TASK DETAILS -
Work through the listing below and count the lines that hold "decodePartial". Answer with the number alone.

DATA SHOWN -

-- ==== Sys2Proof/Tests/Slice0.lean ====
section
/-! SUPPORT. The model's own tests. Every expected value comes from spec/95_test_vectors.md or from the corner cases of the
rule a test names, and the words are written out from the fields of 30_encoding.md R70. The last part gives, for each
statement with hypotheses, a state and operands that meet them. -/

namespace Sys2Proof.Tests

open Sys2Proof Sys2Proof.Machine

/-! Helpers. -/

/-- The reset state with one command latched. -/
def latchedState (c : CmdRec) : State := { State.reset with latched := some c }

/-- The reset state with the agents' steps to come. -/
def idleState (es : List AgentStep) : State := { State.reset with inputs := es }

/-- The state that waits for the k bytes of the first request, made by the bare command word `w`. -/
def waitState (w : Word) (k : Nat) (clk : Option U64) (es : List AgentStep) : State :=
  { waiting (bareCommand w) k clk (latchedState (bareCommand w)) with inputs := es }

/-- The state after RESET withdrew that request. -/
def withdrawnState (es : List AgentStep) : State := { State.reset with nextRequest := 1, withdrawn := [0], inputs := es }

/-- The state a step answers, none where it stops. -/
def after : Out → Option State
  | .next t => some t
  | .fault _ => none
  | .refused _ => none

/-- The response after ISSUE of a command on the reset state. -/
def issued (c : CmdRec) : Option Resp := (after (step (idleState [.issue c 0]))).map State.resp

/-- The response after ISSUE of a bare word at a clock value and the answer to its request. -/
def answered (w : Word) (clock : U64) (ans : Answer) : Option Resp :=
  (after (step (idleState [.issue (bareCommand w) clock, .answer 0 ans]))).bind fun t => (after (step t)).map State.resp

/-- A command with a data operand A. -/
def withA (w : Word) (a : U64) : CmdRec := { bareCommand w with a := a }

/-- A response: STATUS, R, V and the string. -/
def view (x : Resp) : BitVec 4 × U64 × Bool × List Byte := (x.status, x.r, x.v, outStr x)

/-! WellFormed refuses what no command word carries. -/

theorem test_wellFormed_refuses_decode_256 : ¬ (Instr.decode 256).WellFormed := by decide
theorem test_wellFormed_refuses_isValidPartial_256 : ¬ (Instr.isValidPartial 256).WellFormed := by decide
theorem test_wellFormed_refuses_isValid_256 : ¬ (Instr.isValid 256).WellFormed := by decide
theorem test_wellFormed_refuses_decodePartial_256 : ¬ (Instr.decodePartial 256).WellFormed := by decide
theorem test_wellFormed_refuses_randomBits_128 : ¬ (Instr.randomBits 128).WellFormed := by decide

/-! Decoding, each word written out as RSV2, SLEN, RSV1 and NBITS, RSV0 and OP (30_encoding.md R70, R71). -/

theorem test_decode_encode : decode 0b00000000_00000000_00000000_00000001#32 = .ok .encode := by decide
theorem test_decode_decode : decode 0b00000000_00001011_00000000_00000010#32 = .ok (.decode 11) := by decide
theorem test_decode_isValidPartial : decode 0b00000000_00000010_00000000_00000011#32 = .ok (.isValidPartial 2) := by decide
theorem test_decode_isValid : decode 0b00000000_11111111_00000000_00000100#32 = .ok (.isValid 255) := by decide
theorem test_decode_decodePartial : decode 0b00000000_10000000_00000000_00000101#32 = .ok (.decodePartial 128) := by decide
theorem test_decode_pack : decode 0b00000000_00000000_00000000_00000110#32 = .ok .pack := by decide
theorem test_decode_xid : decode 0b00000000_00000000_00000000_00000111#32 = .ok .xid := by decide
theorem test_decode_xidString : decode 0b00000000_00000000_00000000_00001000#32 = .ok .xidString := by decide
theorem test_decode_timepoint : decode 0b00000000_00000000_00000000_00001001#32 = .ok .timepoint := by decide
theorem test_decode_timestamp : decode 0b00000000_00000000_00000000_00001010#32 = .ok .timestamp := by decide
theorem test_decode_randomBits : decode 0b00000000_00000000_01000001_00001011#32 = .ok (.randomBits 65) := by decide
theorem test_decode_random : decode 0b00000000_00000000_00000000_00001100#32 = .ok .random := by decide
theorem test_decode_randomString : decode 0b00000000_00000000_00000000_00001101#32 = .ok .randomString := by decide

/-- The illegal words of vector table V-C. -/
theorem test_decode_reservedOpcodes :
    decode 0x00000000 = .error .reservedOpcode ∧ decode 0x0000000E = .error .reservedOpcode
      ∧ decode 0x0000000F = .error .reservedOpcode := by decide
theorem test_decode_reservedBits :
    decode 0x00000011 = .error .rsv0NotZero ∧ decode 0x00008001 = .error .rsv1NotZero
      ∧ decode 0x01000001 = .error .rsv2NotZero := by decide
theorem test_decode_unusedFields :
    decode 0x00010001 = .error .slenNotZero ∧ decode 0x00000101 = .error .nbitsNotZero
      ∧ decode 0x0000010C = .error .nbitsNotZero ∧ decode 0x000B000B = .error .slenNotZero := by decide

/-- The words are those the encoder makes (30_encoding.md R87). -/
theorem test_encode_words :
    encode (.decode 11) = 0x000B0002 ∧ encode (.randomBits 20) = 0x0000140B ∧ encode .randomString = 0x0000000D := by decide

SOLUTION FOR THIS TASK -
2